How is Text annotation different from image annotation?
The application of humongous data sets available via ever-expanding text, digital images, videos, and deep learning models make it possible to train computers to interpret and understand the visual world in ways that are similar to how humans do. Deep learning and machine learning are changing the way we interact with technology because of the advancements in deep learning that allows machines to understand natural language with a high degree of accuracy.
Creating large data sets with the proper context; is where data annotation and labeling step in. The computer vision model’s accuracy is determined by the quality of these annotations and labeling, which are used beyond the classification of objects. The annotation process includes providing feedback to the machine learning algorithm that trains it so that the system can improve its prediction capabilities.
Broad understanding of why text annotation or image annotation is used.
Both text and image annotations are used to enrich the information on a given topic or data set. This allows for an interactive experience and provides the viewer with additional details.
With text and image annotations, one can discern important information such as the location of a specific landmark in a photograph, highlight key moments in a video or find the intent of a public release.
Technology can be used as a platform for the efficient processing of information in different ways, such as through text annotation or image annotation. When text annotation or image annotation is done on public data sets with AI/ML models, feedback also helps improve AI/ML models.
In short, both text annotation and image annotation, along with video annotation, are a subset of data annotation and labelling and are used in improving the context, intent, and sentiment of information (which can be text, image or a video) with the help of AI/ML tools.
Text Annotation Explained
Text annotation is a process where text is annotated with tags or other metadata. An annotation might look like highlighting information, marking a text with symbols to represent ideas, or writing summaries at the end of a chapter or section for an easy review.
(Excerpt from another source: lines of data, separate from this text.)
/-- The buffer location that an access reaches is an aligned word of a buffer (R23, R64). -/
theorem buffer_of_decodeAccess {c : Config} {off size off' : Nat} (h : decodeAccess c off size = some (.buffer off')) :
    off % 4 = 0 ∧ off' = off ∧ inBuffer c off = true := by
  obtain ⟨-, -, rfl⟩ := decodeAccess_eq_some h
  have h4 := offset_aligned_of_decodeAccess h
  have hlocate : locate c off' = some (.buffer off') := by
    unfold decodeAccess at h
    split_ifs at h
    exact h
  refine ⟨h4, rfl, ?_⟩
  obtain ⟨m, -, hm, hdata, -⟩ | ⟨_, -, hm⟩ | ⟨_, -, hm⟩ | ⟨_, -, hm⟩ | ⟨_, -, hm⟩ | ⟨_, -, hm⟩ | ⟨_, -, hm⟩ | ⟨hbuffer, -⟩ |
    ⟨-, -, hm⟩ := locate_cases c off' h4
  · obtain rfl := Option.some.inj (hm.symm.trans hlocate)
    cases hdata
  iterate 6 cases hm.symm.trans hlocate
  · exact hbuffer
  · cases hm.symm.trans hlocate

/-- A data write stores in the buffer of its location, or in a register. -/
theorem StorageInv.dataWrite {s : State} (h : StorageInv s.cfg s.mem s.scratch) {off : Nat} {l : Loc} (v : Word)
    (hl : decodeAccess s.cfg off 4 = some l) : StorageInv s.cfg (s.dataWrite v l).mem s.scratch := by
  cases l with
  | buffer off' =>
    obtain ⟨h4, rfl, hbuffer⟩ := buffer_of_decodeAccess hl
    refine StorageInv.writeBytes h fun a hlow hhigh => inBuffer_iff.2 ?_
    have hxbuf := (Config.wf_iff.1 h.cfg_wf).1
    have hrange := inBuffer_iff.1 hbuffer
    rw [length_le32bytes] at hhigh
    omega
  | _ => exact h

/-- ROMIX stays within XBUF and the scratch table (R252, R257). -/
theorem StorageInv.romixOn {c : Config} {mem scratch : Memory} (h : StorageInv c mem scratch) {N r p : Nat}
    (hxbuf : 128 * r * p ≤ c.xbufBytes) (hscratch : 128 * r * N ≤ c.scratchBytes) :
    StorageInv c (romixOn N r p (mem, scratch)).1 (romixOn N r p (mem, scratch)).2 where
  mem_wf := (wf_romixOn N r p mem scratch h.mem_wf h.scratch_wf).1
  mem_mapped x hx := (mem_romixOn_fst N r p mem scratch hx).elim (h.mem_mapped x) fun hrange => inBuffer_iff.2 (by omega)
  scratch_wf := (wf_romixOn N r p mem scratch h.mem_wf h.scratch_wf).2
  scratch_bound x hx := (mem_romixOn_snd N r p mem scratch hx).elim (h.scratch_bound x) fun hrange => by omega
  cfg_wf := h.cfg_wf

/-- The effect of a command that validates stays within the buffers and the scratch table. -/
theorem StorageInv.effectOf {s : State} (h : StorageInv s.cfg s.mem s.scratch) {i : Instr} (hvalid : validateInstr s i = none) :
    StorageInv s.cfg (effectOf i s).mem (effectOf i s).scratch := by
  by_cases hi : i ∈ [.salsa20_8, .blockmix, .romix]
  · fin_cases hi
    · refine h.writeXbuf ?_
      rw [length_salsa20_8]
      exact Nat.le_trans (by decide) (Config.wf_iff.1 h.cfg_wf).2.1
    · refine h.writeXbuf ?_
      rw [length_blockmix]
      exact (validateInstr_blockmix_eq_none.1 hvalid).2
    · obtain ⟨-, -, -, -, hxbuf, hscratch⟩ := romixVerdict_eq_none.1 hvalid
      rw [effectOf_romix]
      exact h.romixOn hxbuf hscratch
  · rw [effectOf_mem s hi, effectOf_scratch s fun h => hi (by rw [h]; decide)]
    exact h

/-! ## Every step -/

theorem storageInv_reset {c : Config} (h : c.wf = true) : StorageInv c [] [] :=
  ⟨rfl, nofun, rfl, nofun, h⟩

theorem inv_resetWith {c : Config} (h : c.wf = true) : Inv (State.resetWith c) :=
  inv_iff.2 ⟨.of_idle rfl rfl, .clear, storageInv_reset h⟩

/-- Settles O49: the reset state is idle, without an error record, its memories empty. -/
theorem invariantAtReset : Obligations.InvariantAtReset :=
  ⟨inv_resetWith (by decide), fun _ => inv_resetWith⟩

theorem Inv.resetBlock {s : State} (h : Inv s) : Inv s.resetBlock :=
  inv_iff.2 ⟨.of_idle rfl rfl, .clear, storageInv_reset h.cfg_wf⟩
The annotation can be done automatically by using optical character recognition (OCR) and natural language processing (NLP) or manually by a trained human.
Text annotations can be used to describe the content of documents, categorize them or find specific information in them.
Annotation tools are often used in libraries and archives to help organize and find resources. They are also used in the publishing industry, providing valuable information about the publication of books, journals and articles.
In addition, annotation tools may help mark-up web pages with metadata such as keywords and page rank.
Statista shows that the global NLP market will generate revenues of over $12 billion in 2023-24. The market is predicted to grow by 25% per year, which will result in revenues of over $43 billion by 2025. Text annotations are an essential part of the NLP development procedure. It is fair to consider text annotations as an important phenomenon.
Types: Text annotation can be of different types based on different data set and use case.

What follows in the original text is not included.